• **EXERCISE DETAILS**
Below are entries. Copy exactly the lines running from the line that holds "disturbed before. -/" to the line that holds "u.midFrame = true) ∧", with both ends included.

[Collected data entries]

□ □ □ □

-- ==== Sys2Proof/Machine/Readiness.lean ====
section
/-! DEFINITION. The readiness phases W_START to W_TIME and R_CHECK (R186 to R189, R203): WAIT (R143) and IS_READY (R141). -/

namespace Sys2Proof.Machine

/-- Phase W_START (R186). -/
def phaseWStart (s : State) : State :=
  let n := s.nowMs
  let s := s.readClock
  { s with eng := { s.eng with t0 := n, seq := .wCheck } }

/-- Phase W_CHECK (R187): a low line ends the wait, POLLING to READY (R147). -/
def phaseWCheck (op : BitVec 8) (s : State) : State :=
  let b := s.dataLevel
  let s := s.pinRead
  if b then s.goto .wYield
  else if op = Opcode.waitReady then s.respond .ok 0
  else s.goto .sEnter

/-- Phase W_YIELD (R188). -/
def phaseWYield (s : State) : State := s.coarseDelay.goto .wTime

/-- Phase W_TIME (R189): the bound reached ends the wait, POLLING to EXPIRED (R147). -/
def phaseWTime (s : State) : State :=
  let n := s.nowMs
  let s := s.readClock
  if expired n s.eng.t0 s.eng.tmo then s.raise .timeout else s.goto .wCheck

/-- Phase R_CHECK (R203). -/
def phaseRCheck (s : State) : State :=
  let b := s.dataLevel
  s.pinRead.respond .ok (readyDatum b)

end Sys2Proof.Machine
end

□ □ □ □

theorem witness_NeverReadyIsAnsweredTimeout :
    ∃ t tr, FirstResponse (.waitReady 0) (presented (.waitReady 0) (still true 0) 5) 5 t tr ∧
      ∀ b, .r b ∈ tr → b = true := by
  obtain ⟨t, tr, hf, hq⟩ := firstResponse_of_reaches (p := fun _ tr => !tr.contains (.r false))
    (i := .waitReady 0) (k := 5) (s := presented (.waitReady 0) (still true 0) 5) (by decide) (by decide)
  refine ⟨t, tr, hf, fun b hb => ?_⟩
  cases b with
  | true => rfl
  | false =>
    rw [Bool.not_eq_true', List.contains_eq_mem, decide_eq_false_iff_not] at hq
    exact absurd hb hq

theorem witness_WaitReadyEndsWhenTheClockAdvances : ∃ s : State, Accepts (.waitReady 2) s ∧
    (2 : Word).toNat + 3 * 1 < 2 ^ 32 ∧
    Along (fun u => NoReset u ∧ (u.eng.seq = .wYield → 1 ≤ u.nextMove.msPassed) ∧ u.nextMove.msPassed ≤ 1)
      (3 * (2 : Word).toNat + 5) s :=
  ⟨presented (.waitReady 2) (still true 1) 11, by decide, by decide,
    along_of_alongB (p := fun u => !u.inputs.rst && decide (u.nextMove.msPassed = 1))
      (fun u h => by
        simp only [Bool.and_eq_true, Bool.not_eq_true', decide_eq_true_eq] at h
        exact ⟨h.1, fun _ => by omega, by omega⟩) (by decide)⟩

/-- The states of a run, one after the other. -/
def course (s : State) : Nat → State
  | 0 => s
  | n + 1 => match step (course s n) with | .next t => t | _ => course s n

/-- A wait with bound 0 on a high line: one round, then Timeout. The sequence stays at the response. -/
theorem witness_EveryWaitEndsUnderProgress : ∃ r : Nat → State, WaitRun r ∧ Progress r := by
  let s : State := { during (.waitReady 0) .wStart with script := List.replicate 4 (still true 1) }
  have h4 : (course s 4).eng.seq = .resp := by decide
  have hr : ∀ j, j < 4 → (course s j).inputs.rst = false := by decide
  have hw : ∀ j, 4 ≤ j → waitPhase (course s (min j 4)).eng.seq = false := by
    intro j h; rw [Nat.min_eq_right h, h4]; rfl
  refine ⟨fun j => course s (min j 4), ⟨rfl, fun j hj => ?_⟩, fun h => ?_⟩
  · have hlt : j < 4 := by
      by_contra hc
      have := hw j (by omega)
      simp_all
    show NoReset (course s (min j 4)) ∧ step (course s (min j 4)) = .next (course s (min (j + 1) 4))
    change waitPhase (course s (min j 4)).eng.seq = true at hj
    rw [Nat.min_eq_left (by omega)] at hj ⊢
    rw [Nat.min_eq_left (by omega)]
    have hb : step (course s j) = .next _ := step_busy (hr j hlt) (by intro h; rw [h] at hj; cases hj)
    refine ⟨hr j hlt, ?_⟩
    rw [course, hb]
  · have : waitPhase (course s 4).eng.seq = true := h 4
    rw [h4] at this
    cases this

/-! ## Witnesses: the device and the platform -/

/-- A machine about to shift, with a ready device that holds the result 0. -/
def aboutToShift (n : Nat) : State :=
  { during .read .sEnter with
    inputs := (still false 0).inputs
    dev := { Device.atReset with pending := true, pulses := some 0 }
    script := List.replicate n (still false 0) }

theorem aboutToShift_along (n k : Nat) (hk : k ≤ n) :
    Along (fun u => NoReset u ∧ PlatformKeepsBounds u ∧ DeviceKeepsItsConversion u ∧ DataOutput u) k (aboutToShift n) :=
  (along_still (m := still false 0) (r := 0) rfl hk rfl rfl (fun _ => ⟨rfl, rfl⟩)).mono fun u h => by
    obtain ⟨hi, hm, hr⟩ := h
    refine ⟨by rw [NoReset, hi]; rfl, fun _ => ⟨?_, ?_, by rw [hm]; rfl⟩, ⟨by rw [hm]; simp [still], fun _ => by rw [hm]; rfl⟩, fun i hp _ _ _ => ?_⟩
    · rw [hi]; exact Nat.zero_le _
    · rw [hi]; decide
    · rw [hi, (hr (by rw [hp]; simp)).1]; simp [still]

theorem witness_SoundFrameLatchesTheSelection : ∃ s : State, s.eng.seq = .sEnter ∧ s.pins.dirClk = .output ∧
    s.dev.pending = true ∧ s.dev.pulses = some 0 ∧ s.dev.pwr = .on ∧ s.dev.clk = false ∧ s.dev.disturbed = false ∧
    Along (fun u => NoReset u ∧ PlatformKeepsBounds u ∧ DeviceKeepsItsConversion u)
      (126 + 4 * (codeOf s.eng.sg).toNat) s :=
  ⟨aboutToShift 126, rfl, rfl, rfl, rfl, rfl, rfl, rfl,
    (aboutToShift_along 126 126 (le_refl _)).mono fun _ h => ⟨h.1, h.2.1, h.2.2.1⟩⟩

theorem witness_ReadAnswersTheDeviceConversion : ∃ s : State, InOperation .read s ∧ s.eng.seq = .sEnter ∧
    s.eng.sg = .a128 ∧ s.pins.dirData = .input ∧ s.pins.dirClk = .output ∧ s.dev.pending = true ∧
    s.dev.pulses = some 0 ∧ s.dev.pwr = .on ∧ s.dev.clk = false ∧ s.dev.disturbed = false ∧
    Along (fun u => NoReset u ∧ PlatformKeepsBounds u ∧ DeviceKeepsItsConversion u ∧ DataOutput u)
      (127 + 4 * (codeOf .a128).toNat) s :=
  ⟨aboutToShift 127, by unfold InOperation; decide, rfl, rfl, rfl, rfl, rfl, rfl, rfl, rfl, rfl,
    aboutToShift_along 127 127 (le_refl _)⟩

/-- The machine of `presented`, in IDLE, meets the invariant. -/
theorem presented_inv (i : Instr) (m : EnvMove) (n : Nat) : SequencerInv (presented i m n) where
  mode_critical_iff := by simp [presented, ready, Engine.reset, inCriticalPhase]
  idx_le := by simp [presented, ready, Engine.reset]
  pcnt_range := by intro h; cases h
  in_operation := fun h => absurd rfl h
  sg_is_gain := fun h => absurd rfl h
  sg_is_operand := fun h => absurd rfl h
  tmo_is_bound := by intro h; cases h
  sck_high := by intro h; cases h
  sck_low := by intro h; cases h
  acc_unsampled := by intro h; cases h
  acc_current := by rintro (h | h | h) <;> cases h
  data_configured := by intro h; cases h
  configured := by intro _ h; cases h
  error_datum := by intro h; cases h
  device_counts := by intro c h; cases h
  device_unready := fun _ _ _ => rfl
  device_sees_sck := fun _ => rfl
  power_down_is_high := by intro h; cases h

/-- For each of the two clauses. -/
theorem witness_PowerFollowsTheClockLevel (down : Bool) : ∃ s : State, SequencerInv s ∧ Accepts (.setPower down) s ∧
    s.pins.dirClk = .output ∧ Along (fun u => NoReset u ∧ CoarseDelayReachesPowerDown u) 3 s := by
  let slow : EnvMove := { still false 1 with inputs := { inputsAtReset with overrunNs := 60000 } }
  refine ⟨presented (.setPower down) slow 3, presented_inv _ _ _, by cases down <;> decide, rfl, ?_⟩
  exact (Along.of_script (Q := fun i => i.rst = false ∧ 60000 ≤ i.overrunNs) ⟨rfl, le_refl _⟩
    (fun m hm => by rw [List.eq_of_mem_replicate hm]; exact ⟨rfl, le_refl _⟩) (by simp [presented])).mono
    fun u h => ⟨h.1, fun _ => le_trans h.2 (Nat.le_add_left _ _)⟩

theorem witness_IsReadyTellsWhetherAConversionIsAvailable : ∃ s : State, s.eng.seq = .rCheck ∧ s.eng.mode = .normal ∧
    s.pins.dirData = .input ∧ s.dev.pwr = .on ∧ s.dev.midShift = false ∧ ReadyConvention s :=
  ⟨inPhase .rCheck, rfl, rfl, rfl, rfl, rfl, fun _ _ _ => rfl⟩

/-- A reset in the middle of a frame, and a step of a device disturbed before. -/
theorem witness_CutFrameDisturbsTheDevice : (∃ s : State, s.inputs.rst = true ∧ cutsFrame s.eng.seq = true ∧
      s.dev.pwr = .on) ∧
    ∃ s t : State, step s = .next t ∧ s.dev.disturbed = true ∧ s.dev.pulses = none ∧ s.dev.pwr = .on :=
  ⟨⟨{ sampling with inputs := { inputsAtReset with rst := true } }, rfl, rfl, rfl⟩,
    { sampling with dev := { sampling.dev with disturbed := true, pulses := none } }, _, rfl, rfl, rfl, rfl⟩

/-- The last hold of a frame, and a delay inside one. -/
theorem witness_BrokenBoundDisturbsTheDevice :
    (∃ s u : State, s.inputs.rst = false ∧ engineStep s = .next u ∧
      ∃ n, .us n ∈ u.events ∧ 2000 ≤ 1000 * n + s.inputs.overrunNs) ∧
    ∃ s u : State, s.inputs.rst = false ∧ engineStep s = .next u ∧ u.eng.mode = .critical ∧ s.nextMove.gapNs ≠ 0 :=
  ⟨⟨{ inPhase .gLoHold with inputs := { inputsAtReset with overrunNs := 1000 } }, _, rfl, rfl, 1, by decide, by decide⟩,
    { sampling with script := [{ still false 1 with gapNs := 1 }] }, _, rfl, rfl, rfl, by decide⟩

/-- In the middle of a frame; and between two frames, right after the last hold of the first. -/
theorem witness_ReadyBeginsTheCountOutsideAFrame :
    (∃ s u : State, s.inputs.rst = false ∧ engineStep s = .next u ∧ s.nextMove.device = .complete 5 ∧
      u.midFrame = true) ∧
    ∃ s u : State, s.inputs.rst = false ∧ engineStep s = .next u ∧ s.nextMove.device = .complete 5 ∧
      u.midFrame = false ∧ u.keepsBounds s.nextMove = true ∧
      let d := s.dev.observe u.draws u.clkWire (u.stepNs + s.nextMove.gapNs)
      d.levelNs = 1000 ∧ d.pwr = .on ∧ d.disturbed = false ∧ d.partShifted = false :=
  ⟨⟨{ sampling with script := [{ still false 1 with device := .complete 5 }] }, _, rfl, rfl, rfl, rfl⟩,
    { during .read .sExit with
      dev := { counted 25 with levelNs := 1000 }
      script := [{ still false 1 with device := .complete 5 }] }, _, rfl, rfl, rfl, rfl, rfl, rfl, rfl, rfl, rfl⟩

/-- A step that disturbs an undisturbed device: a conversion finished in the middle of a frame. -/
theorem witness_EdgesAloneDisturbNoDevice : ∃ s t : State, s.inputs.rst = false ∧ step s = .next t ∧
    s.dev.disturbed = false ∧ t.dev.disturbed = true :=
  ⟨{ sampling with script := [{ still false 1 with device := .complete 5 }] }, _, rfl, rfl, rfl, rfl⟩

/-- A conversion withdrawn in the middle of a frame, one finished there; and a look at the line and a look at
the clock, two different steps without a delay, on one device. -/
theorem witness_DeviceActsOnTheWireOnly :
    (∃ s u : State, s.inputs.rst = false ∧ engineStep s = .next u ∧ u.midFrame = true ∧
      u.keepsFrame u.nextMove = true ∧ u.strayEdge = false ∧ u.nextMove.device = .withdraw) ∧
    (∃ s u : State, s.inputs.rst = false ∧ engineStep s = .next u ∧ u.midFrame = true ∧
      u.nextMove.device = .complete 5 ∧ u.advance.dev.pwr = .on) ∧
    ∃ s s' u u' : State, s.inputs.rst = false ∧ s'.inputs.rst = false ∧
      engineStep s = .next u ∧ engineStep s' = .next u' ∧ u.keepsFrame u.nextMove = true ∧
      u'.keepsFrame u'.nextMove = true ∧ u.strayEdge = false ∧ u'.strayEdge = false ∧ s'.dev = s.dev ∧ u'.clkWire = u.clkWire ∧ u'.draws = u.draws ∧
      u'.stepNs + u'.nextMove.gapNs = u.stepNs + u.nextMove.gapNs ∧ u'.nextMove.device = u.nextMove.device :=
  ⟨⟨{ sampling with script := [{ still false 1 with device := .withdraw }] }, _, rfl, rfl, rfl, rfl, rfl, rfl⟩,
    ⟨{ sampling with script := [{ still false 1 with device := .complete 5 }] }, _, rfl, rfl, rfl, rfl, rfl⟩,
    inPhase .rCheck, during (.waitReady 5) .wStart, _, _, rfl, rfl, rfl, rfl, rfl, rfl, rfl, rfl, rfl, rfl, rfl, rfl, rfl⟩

□ □ □ □

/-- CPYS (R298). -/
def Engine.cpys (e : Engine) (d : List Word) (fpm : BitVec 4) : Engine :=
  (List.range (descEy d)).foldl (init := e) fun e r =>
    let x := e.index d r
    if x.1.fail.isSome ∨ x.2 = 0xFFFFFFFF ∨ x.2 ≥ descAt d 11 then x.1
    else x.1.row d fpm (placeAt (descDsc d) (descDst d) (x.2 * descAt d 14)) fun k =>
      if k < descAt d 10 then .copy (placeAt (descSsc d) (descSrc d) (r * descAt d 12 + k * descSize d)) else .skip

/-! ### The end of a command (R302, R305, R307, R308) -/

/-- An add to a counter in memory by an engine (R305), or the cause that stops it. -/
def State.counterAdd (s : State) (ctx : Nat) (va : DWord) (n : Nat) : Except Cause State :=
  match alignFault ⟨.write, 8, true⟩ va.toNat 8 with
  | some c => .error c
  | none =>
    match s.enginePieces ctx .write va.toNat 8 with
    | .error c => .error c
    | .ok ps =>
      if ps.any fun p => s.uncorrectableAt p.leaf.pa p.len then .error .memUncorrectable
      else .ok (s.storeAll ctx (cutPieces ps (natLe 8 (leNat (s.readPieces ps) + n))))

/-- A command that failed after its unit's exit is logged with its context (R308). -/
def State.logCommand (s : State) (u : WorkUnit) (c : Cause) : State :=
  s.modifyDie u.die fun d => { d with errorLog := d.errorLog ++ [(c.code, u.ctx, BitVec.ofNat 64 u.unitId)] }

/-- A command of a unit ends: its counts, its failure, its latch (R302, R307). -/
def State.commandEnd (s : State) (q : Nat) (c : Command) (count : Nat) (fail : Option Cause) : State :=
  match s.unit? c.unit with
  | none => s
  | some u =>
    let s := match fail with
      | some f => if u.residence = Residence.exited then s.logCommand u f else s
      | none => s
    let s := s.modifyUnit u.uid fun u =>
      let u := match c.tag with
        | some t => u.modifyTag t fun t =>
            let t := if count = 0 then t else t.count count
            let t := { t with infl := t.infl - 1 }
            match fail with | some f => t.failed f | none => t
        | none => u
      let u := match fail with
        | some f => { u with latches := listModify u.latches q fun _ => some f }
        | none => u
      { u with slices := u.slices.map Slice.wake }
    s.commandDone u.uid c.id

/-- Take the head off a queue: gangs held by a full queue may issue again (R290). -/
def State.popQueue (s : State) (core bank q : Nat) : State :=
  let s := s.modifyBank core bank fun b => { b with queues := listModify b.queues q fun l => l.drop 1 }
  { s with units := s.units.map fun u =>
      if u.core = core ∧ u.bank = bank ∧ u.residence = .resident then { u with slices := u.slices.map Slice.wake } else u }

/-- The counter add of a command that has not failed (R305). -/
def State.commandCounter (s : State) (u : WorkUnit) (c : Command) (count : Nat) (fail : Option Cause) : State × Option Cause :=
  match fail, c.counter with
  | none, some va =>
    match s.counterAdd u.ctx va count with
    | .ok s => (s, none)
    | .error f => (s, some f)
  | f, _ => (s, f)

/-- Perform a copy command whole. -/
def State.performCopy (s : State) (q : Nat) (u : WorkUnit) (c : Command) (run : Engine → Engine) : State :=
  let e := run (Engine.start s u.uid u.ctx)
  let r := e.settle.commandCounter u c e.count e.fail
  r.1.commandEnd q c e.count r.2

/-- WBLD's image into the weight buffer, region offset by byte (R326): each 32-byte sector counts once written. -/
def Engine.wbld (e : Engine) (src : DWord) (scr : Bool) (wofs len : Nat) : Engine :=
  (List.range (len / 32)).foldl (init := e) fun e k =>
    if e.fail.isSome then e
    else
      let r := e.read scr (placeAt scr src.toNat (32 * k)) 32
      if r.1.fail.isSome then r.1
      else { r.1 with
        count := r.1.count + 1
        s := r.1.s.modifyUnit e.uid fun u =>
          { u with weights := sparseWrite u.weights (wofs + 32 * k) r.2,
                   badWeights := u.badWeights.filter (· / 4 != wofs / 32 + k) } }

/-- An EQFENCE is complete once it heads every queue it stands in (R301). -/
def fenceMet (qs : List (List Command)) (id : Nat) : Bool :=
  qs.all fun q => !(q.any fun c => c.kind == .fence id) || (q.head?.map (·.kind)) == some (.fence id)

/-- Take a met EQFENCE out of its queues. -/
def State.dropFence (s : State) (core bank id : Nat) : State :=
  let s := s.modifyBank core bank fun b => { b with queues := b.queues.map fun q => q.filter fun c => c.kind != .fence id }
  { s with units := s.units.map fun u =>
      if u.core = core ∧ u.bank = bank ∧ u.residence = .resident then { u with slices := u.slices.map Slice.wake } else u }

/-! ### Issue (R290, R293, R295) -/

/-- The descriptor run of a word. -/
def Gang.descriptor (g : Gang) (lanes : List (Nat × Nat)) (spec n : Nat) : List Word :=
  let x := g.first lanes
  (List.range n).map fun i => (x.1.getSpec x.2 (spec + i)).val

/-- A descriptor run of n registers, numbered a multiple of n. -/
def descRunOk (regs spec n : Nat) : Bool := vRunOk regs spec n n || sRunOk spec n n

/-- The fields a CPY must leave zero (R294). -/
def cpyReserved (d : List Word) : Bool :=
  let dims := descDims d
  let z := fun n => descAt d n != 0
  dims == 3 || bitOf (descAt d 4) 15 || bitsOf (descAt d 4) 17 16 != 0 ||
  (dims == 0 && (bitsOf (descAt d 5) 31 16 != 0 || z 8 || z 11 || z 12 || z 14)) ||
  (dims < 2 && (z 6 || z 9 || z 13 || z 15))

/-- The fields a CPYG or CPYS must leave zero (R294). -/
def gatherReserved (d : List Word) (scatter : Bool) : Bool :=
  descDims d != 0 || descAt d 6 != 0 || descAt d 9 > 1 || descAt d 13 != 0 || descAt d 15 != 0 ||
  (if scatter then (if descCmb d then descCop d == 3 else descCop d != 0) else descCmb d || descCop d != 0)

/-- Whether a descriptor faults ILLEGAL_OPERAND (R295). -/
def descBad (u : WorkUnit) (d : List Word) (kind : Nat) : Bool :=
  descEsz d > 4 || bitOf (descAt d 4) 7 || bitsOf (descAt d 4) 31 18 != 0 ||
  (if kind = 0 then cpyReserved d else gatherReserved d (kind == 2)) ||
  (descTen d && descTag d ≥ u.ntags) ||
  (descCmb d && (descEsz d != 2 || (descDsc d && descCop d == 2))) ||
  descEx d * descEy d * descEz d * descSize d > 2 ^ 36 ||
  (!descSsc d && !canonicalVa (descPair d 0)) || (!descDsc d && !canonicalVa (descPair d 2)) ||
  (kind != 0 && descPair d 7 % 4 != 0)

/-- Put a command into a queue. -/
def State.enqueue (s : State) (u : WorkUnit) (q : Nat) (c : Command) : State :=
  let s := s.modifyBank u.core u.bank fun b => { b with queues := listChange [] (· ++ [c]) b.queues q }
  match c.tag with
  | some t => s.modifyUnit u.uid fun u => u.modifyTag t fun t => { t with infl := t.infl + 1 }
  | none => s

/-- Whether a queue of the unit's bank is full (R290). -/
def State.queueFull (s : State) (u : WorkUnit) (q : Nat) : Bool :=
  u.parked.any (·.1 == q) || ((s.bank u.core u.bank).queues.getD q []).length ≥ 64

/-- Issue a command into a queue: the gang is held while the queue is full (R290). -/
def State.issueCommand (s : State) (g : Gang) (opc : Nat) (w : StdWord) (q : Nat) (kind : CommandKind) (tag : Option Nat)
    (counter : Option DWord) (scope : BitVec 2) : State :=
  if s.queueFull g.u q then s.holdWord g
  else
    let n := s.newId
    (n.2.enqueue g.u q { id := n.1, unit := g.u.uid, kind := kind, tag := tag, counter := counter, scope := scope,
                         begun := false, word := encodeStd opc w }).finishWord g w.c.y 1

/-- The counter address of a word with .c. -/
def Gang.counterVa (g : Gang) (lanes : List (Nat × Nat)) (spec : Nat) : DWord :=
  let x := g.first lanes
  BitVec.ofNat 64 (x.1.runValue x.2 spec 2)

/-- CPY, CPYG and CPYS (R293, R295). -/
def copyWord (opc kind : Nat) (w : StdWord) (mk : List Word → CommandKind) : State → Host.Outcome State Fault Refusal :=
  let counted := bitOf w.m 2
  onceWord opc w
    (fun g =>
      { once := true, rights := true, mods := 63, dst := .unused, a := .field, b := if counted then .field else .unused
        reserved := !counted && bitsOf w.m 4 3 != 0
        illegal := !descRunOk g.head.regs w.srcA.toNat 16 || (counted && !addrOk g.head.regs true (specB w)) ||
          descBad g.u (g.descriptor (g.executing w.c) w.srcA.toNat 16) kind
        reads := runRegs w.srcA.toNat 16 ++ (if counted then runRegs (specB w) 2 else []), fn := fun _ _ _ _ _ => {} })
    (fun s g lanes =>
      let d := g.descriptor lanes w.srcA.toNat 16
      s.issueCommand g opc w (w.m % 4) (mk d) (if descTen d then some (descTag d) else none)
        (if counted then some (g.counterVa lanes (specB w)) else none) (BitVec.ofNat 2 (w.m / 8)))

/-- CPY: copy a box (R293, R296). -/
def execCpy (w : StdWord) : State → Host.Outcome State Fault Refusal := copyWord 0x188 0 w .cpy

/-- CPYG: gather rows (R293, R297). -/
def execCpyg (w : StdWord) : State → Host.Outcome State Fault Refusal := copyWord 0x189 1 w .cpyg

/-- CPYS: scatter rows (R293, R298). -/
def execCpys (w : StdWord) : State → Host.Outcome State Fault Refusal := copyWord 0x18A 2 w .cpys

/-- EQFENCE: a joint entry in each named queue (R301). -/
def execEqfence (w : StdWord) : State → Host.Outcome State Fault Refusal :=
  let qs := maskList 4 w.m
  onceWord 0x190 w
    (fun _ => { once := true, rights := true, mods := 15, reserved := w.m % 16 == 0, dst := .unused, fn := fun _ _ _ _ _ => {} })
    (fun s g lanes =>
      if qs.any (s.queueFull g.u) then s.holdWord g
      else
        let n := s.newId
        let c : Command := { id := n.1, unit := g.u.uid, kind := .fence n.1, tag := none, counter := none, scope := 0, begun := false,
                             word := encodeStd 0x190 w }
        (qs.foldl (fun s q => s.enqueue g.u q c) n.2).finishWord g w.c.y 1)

□ □ □ □

• **TASK SOLUTION**
/-- A reset in the middle of a frame, and a step of a device disturbed before. -/
theorem witness_CutFrameDisturbsTheDevice : (∃ s : State, s.inputs.rst = true ∧ cutsFrame s.eng.seq = true ∧
      s.dev.pwr = .on) ∧
    ∃ s t : State, step s = .next t ∧ s.dev.disturbed = true ∧ s.dev.pulses = none ∧ s.dev.pwr = .on :=
  ⟨⟨{ sampling with inputs := { inputsAtReset with rst := true } }, rfl, rfl, rfl⟩,
    { sampling with dev := { sampling.dev with disturbed := true, pulses := none } }, _, rfl, rfl, rfl, rfl⟩

/-- The last hold of a frame, and a delay inside one. -/
theorem witness_BrokenBoundDisturbsTheDevice :
    (∃ s u : State, s.inputs.rst = false ∧ engineStep s = .next u ∧
      ∃ n, .us n ∈ u.events ∧ 2000 ≤ 1000 * n + s.inputs.overrunNs) ∧
    ∃ s u : State, s.inputs.rst = false ∧ engineStep s = .next u ∧ u.eng.mode = .critical ∧ s.nextMove.gapNs ≠ 0 :=
  ⟨⟨{ inPhase .gLoHold with inputs := { inputsAtReset with overrunNs := 1000 } }, _, rfl, rfl, 1, by decide, by decide⟩,
    { sampling with script := [{ still false 1 with gapNs := 1 }] }, _, rfl, rfl, rfl, by decide⟩

/-- In the middle of a frame; and between two frames, right after the last hold of the first. -/
theorem witness_ReadyBeginsTheCountOutsideAFrame :
    (∃ s u : State, s.inputs.rst = false ∧ engineStep s = .next u ∧ s.nextMove.device = .complete 5 ∧
      u.midFrame = true) ∧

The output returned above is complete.